:: INPUT MATERIAL ::

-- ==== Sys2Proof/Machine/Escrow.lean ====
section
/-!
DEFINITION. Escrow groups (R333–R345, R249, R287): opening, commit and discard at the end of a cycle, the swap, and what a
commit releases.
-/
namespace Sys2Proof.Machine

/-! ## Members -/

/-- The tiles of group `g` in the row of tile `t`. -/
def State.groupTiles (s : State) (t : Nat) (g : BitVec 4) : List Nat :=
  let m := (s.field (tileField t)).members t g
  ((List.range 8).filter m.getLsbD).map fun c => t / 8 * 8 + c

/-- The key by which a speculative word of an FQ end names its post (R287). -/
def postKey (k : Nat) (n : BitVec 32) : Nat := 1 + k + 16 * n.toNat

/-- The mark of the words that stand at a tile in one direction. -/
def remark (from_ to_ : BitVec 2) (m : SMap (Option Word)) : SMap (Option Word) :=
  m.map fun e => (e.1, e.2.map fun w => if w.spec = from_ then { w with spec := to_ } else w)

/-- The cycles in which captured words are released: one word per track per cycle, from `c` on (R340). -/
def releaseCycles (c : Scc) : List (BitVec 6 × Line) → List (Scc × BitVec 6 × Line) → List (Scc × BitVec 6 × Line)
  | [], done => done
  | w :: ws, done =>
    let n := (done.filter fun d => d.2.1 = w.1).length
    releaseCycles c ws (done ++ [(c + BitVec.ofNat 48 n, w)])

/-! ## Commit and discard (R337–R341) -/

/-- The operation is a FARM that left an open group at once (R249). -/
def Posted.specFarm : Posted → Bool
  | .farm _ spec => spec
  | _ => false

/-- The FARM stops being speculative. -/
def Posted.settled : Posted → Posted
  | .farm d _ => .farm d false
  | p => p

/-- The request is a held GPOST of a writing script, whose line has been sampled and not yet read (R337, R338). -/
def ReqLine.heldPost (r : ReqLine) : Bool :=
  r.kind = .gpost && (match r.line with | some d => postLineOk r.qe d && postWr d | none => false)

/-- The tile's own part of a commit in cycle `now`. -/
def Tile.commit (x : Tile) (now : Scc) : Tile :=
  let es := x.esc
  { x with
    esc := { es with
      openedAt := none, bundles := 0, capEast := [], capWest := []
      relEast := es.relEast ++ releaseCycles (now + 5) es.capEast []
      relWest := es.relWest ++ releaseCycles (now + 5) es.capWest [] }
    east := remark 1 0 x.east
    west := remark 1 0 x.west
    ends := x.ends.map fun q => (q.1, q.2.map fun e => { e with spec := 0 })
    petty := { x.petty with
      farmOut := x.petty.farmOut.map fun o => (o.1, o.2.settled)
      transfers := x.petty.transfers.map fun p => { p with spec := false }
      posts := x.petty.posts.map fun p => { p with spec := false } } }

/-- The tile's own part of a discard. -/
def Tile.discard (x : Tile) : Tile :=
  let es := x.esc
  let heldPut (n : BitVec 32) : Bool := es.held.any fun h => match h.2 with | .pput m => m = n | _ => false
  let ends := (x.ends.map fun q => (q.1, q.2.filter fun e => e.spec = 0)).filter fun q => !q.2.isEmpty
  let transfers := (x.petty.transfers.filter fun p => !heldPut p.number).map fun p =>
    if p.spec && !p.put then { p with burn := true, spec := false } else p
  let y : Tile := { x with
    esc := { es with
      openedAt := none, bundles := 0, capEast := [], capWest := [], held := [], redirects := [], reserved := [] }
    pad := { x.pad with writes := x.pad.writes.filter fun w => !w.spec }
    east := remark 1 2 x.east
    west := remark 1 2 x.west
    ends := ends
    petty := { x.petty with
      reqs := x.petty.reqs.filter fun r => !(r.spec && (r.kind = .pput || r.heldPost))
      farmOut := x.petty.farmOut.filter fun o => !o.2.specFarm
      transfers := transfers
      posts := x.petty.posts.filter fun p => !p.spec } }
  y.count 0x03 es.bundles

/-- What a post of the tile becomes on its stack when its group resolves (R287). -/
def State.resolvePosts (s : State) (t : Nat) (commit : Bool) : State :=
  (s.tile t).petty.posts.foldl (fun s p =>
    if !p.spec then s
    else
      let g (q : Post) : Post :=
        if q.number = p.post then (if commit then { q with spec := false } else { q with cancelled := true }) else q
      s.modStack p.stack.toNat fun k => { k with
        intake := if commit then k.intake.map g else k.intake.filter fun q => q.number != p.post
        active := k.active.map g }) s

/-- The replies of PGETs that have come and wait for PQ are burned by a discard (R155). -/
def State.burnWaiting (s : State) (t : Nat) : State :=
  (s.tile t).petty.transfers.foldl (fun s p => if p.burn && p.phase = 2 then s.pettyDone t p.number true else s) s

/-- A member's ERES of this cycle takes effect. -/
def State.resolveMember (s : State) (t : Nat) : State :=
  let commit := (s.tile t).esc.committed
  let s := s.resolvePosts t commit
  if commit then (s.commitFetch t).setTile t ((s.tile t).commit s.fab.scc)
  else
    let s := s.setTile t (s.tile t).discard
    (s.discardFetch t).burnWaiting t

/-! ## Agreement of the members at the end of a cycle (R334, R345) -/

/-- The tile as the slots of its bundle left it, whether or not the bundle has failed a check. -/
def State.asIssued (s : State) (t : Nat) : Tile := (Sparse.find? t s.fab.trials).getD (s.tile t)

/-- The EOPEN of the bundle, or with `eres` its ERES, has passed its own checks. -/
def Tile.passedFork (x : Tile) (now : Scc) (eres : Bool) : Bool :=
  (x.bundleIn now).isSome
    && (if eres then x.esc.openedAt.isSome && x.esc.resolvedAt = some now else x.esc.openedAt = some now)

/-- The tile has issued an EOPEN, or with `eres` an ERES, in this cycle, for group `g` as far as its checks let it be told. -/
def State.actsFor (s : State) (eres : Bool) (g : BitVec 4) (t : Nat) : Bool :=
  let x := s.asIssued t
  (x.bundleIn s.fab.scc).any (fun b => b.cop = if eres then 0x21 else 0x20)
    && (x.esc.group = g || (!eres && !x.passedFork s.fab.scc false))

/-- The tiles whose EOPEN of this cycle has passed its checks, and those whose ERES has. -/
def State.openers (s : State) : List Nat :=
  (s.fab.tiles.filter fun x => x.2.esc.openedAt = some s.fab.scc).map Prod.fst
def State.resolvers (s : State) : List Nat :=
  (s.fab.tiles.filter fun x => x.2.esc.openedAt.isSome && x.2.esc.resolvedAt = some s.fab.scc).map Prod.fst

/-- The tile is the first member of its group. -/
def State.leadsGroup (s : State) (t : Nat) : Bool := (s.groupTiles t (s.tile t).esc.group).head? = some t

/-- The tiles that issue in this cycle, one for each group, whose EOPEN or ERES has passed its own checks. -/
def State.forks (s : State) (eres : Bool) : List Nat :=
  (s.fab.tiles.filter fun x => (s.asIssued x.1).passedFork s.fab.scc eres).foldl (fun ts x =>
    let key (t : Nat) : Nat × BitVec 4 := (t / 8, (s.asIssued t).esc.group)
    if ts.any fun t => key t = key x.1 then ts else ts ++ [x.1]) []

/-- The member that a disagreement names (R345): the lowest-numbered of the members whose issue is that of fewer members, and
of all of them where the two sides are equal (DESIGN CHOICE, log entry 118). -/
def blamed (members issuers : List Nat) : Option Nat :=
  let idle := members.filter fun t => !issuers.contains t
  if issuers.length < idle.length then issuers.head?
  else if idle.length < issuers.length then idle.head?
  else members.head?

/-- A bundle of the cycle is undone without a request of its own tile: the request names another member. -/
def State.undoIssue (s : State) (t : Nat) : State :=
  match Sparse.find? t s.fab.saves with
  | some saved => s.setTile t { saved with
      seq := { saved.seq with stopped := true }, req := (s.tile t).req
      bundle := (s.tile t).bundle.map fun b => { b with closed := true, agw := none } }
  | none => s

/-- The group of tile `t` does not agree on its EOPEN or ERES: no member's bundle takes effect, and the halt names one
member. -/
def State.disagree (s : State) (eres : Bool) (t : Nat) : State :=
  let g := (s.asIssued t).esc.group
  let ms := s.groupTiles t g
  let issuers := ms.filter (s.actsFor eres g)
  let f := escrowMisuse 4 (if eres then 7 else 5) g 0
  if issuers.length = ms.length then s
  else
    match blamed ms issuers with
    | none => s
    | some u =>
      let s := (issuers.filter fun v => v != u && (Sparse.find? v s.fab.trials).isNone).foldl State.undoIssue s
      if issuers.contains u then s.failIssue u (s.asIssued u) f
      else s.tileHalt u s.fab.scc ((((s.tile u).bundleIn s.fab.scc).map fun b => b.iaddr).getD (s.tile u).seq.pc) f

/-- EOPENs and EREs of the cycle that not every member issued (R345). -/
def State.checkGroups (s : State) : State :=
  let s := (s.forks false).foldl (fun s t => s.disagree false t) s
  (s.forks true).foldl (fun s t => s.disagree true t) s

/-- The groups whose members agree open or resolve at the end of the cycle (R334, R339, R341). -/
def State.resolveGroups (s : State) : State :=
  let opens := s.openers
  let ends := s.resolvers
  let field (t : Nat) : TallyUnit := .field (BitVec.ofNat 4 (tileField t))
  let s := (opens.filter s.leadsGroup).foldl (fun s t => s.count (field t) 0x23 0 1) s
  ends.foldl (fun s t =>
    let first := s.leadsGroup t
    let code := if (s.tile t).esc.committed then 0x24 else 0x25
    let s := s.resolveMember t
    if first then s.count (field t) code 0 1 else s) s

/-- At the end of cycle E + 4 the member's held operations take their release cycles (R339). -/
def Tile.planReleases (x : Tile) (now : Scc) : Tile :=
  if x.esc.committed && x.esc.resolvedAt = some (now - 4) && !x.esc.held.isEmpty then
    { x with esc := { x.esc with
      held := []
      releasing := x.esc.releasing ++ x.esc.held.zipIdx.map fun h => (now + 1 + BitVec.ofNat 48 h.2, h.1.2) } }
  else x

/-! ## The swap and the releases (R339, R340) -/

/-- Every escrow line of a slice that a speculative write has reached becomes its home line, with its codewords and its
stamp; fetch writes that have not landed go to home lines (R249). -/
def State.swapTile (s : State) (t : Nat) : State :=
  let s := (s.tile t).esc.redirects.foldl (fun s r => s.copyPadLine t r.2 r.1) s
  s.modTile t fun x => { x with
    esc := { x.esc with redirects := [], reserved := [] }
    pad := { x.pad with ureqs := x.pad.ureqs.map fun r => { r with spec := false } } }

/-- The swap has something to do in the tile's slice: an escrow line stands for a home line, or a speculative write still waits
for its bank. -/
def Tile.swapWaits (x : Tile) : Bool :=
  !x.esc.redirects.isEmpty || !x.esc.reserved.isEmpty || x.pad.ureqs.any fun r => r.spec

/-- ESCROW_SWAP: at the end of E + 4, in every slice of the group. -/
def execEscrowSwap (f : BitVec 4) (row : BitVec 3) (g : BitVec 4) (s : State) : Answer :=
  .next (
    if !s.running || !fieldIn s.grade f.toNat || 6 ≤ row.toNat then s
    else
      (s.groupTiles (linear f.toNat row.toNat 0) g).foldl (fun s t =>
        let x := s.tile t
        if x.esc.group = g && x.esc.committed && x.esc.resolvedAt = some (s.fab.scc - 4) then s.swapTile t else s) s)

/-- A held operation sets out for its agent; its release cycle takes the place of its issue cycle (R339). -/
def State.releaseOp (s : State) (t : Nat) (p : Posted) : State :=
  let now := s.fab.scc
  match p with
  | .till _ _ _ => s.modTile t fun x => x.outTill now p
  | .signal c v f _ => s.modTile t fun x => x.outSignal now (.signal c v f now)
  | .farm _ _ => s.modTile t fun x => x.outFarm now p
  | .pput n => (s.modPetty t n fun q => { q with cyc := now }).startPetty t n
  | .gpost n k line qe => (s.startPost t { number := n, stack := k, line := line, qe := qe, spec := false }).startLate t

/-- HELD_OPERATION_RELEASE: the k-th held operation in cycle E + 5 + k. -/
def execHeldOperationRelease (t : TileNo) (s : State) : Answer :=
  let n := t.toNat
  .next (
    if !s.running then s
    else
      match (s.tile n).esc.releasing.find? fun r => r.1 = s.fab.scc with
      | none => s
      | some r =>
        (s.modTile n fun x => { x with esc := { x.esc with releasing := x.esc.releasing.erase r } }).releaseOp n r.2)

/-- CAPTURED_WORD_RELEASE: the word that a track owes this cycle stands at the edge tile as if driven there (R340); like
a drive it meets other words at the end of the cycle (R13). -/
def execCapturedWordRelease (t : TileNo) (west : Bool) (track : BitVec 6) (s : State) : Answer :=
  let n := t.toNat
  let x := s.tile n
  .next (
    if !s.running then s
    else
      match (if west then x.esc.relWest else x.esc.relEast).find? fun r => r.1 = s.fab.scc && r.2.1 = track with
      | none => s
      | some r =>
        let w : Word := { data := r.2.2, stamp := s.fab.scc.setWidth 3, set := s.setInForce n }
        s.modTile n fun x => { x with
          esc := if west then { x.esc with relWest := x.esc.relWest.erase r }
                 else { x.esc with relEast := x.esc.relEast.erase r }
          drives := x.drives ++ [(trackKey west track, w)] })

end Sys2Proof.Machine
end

:::
:: INPUT MATERIAL ::

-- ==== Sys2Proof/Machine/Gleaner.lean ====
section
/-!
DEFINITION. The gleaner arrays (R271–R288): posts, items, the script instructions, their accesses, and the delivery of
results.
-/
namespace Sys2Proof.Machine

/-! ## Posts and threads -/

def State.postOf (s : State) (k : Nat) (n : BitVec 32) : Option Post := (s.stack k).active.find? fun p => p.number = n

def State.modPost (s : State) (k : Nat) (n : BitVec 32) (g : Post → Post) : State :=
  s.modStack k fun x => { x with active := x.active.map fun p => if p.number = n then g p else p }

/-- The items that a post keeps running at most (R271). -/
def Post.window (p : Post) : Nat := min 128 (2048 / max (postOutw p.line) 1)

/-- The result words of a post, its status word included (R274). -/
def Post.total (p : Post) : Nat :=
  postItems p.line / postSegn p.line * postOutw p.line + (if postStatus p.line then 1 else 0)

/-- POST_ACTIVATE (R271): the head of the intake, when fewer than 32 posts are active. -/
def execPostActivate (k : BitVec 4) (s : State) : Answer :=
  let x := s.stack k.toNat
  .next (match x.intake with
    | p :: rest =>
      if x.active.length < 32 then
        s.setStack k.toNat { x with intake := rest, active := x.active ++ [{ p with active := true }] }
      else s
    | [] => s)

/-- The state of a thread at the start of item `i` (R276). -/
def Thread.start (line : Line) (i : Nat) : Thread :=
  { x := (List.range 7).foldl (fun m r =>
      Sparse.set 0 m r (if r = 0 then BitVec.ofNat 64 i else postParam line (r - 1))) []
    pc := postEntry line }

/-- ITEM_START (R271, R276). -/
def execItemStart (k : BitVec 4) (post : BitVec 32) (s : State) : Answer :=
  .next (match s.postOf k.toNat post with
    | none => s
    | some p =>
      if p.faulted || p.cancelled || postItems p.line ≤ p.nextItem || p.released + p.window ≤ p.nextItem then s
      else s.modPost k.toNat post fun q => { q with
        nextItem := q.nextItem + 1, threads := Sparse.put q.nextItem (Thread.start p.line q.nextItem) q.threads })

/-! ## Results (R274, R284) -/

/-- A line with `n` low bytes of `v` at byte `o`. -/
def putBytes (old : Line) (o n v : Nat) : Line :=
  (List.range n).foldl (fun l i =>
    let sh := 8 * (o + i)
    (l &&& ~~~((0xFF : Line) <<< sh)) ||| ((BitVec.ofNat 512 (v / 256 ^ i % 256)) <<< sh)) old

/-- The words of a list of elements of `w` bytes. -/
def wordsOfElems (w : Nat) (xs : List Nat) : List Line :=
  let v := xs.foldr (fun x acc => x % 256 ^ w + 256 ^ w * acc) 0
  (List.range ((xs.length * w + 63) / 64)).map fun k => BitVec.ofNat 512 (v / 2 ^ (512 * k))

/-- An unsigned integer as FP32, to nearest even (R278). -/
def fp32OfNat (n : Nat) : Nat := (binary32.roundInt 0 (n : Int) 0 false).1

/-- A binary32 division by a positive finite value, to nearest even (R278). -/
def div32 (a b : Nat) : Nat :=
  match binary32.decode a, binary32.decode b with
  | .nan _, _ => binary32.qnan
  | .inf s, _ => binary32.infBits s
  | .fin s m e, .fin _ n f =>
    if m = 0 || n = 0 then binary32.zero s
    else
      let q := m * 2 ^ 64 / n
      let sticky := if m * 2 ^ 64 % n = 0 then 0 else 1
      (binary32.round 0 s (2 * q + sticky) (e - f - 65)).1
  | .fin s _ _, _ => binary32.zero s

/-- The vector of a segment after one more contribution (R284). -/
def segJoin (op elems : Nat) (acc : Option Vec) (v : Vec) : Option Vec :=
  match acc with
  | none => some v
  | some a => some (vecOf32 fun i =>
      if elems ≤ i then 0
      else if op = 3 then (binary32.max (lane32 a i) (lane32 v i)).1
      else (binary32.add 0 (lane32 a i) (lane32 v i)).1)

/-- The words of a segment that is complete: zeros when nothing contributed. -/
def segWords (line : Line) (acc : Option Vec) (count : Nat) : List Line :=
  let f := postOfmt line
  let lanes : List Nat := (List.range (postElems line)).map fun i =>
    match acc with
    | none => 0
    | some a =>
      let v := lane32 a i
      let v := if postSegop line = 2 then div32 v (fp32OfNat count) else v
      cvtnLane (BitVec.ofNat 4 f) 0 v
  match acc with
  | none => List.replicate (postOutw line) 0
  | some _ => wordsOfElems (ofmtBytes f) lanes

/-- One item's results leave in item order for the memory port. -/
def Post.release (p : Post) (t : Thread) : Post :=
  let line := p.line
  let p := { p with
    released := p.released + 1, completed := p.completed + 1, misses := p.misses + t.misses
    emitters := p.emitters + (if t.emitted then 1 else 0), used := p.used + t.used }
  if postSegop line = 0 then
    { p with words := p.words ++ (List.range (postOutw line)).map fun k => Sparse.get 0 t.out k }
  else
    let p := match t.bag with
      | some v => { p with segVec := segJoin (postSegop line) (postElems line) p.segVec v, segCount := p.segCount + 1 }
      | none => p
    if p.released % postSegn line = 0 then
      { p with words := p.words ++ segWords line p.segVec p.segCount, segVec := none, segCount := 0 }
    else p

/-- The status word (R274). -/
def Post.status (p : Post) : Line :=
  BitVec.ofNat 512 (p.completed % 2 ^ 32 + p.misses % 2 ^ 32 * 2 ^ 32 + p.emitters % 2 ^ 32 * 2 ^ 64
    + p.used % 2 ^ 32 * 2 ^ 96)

:::

— TASK PROMPT —
Could you restate word for word the lines above from the one containing "-- ==== Sys2Proof/Machine/Escrow.lean" through the one containing "post (R287). -/", both included, and nothing else?

— SOLUTION BELOW —
-- ==== Sys2Proof/Machine/Escrow.lean ====
section
/-!
DEFINITION. Escrow groups (R333–R345, R249, R287): opening, commit and discard at the end of a cycle, the swap, and what a
commit releases.
-/
namespace Sys2Proof.Machine

/-! ## Members -/

/-- The tiles of group `g` in the row of tile `t`. -/
def State.groupTiles (s : State) (t : Nat) (g : BitVec 4) : List Nat :=
  let m := (s.field (tileField t)).members t g
  ((List.range 8).filter m.getLsbD).map fun c => t / 8 * 8 + c

/-- The key by which a speculative word of an FQ end names its post (R287). -/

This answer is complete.